▼▼▼

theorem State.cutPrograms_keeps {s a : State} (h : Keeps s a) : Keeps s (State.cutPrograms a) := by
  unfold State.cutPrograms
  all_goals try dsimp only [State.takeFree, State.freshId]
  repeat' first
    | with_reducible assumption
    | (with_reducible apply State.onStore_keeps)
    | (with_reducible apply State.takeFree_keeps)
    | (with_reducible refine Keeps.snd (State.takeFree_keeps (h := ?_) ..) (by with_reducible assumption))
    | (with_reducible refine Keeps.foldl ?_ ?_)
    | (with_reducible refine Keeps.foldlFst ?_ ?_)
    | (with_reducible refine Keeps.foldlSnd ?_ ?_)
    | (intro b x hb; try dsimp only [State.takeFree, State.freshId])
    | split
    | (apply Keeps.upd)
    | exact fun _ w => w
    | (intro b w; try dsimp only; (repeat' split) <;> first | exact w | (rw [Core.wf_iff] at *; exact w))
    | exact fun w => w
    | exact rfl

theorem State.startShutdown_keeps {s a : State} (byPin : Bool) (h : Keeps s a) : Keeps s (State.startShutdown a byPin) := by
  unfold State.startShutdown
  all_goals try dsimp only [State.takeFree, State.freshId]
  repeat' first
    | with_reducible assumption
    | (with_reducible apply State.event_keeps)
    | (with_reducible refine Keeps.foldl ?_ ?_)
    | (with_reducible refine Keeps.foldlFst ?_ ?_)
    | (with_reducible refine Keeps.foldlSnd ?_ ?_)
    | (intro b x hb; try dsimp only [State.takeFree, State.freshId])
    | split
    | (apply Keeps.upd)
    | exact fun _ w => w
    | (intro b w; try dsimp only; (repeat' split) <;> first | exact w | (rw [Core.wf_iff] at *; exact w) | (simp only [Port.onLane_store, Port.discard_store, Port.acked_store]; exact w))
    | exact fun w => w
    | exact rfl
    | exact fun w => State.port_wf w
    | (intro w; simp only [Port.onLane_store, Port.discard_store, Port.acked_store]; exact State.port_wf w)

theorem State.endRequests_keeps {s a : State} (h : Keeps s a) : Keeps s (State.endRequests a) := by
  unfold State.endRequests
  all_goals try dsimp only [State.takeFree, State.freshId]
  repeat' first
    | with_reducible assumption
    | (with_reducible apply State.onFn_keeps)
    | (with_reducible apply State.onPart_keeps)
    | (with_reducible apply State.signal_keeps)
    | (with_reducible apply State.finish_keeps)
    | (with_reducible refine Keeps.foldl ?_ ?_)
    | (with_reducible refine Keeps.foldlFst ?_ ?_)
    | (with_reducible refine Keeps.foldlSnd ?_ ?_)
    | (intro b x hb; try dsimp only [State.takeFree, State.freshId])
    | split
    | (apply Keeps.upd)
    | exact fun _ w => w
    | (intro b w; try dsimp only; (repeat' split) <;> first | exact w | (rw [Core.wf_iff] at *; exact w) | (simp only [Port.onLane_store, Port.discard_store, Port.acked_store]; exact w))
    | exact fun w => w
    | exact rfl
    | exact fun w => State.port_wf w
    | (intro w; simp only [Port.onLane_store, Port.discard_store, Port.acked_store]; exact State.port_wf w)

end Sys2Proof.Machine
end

▲▲▲
▼▼▼

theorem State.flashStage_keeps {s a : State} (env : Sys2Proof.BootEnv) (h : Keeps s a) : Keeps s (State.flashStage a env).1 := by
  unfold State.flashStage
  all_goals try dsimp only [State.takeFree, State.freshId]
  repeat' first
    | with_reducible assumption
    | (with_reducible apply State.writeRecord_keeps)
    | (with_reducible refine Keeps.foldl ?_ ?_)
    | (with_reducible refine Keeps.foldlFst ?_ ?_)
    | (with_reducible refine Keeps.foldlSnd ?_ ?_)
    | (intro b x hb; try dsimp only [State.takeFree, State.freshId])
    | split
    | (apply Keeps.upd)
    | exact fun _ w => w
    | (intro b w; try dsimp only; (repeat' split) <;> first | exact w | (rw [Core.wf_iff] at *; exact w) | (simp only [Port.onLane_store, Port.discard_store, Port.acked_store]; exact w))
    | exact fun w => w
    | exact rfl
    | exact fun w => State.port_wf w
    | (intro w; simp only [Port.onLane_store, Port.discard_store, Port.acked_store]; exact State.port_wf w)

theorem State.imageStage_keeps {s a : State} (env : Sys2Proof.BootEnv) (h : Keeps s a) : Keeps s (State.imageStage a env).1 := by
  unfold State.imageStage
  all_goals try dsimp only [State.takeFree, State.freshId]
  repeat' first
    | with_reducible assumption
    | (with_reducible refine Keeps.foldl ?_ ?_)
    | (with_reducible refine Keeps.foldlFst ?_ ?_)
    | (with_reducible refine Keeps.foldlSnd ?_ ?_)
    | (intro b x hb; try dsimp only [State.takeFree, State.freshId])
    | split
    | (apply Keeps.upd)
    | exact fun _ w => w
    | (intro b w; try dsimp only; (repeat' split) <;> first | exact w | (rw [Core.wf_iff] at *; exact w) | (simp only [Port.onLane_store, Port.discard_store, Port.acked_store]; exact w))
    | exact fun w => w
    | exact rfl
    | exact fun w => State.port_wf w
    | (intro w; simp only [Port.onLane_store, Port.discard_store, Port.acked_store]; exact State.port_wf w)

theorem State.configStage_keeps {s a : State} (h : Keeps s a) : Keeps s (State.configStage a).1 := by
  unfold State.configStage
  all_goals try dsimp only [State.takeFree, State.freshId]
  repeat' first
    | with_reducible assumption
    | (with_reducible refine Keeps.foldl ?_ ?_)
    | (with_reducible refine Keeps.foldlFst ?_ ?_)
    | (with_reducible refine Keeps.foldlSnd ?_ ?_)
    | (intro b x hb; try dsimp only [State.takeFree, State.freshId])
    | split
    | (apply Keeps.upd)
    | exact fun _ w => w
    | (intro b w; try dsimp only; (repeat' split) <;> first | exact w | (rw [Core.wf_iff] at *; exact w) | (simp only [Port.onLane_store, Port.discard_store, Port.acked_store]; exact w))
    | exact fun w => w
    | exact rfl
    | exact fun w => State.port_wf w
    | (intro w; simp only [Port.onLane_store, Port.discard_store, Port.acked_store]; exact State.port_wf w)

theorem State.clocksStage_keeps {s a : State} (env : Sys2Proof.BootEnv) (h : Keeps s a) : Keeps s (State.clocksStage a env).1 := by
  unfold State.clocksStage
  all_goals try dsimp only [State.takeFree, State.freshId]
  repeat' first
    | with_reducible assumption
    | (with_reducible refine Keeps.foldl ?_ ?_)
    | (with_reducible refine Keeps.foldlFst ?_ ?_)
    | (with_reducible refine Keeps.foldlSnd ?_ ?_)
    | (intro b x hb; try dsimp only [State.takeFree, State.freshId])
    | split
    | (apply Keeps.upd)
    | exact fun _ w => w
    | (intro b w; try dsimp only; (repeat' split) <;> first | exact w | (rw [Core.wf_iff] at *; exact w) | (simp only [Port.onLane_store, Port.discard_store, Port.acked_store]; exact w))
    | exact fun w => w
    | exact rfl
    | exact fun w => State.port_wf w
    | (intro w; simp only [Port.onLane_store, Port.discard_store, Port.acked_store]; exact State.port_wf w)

▲▲▲
▼▼▼

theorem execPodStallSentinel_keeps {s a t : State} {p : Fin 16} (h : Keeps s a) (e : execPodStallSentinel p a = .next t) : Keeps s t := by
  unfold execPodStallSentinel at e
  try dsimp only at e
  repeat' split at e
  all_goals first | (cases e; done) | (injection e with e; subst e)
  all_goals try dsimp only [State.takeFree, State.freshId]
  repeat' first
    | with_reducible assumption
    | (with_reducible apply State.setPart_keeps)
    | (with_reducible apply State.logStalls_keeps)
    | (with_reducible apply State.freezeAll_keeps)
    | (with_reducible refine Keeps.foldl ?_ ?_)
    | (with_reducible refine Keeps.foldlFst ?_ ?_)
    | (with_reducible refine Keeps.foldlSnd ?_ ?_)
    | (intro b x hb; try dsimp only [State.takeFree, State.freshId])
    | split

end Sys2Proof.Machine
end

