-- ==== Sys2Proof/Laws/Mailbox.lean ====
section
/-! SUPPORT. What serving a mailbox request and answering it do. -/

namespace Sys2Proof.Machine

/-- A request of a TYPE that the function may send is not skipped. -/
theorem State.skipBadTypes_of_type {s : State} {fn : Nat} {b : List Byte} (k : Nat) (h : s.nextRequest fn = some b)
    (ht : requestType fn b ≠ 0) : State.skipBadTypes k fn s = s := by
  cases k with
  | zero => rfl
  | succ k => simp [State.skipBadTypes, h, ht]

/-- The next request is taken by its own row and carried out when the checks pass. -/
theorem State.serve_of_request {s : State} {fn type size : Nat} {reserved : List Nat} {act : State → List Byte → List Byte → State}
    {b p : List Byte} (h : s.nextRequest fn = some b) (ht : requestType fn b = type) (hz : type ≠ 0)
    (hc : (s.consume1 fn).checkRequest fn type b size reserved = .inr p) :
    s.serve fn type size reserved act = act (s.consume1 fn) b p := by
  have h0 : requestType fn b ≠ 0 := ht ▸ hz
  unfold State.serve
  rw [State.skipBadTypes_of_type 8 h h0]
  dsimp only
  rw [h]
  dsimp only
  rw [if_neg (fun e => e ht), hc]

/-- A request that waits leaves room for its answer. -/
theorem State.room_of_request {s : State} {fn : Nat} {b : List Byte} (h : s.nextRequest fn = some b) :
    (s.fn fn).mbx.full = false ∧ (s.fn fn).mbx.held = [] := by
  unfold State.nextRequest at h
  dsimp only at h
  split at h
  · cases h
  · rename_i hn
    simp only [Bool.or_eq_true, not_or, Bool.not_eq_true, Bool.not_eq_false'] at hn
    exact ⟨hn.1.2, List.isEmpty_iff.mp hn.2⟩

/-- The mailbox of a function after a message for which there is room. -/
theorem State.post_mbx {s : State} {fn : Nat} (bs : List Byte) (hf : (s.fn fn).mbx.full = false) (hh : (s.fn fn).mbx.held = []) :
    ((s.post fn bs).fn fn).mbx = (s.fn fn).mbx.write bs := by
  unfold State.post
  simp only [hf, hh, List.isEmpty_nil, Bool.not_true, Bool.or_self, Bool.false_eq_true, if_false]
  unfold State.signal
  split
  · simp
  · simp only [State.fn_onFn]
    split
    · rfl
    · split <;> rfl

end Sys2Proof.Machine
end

▲▲▲

### What the exercise asks
With the line holding "(with_reducible apply State.onStore_keeps)" as the first and the line holding "(with_reducible apply State.event_keeps)" as the last, please transcribe exactly the lines of the material above in that range and nothing else.

### Answer
    | (with_reducible apply State.onStore_keeps)
    | (with_reducible apply State.takeFree_keeps)
    | (with_reducible refine Keeps.snd (State.takeFree_keeps (h := ?_) ..) (by with_reducible assumption))
    | (with_reducible refine Keeps.foldl ?_ ?_)
    | (with_reducible refine Keeps.foldlFst ?_ ?_)
    | (with_reducible refine Keeps.foldlSnd ?_ ?_)
    | (intro b x hb; try dsimp only [State.takeFree, State.freshId])
    | split
    | (apply Keeps.upd)
    | exact fun _ w => w
    | (intro b w; try dsimp only; (repeat' split) <;> first | exact w | (rw [Core.wf_iff] at *; exact w))
    | exact fun w => w
    | exact rfl

theorem State.startShutdown_keeps {s a : State} (byPin : Bool) (h : Keeps s a) : Keeps s (State.startShutdown a byPin) := by
  unfold State.startShutdown
  all_goals try dsimp only [State.takeFree, State.freshId]
  repeat' first
    | with_reducible assumption
    | (with_reducible apply State.event_keeps)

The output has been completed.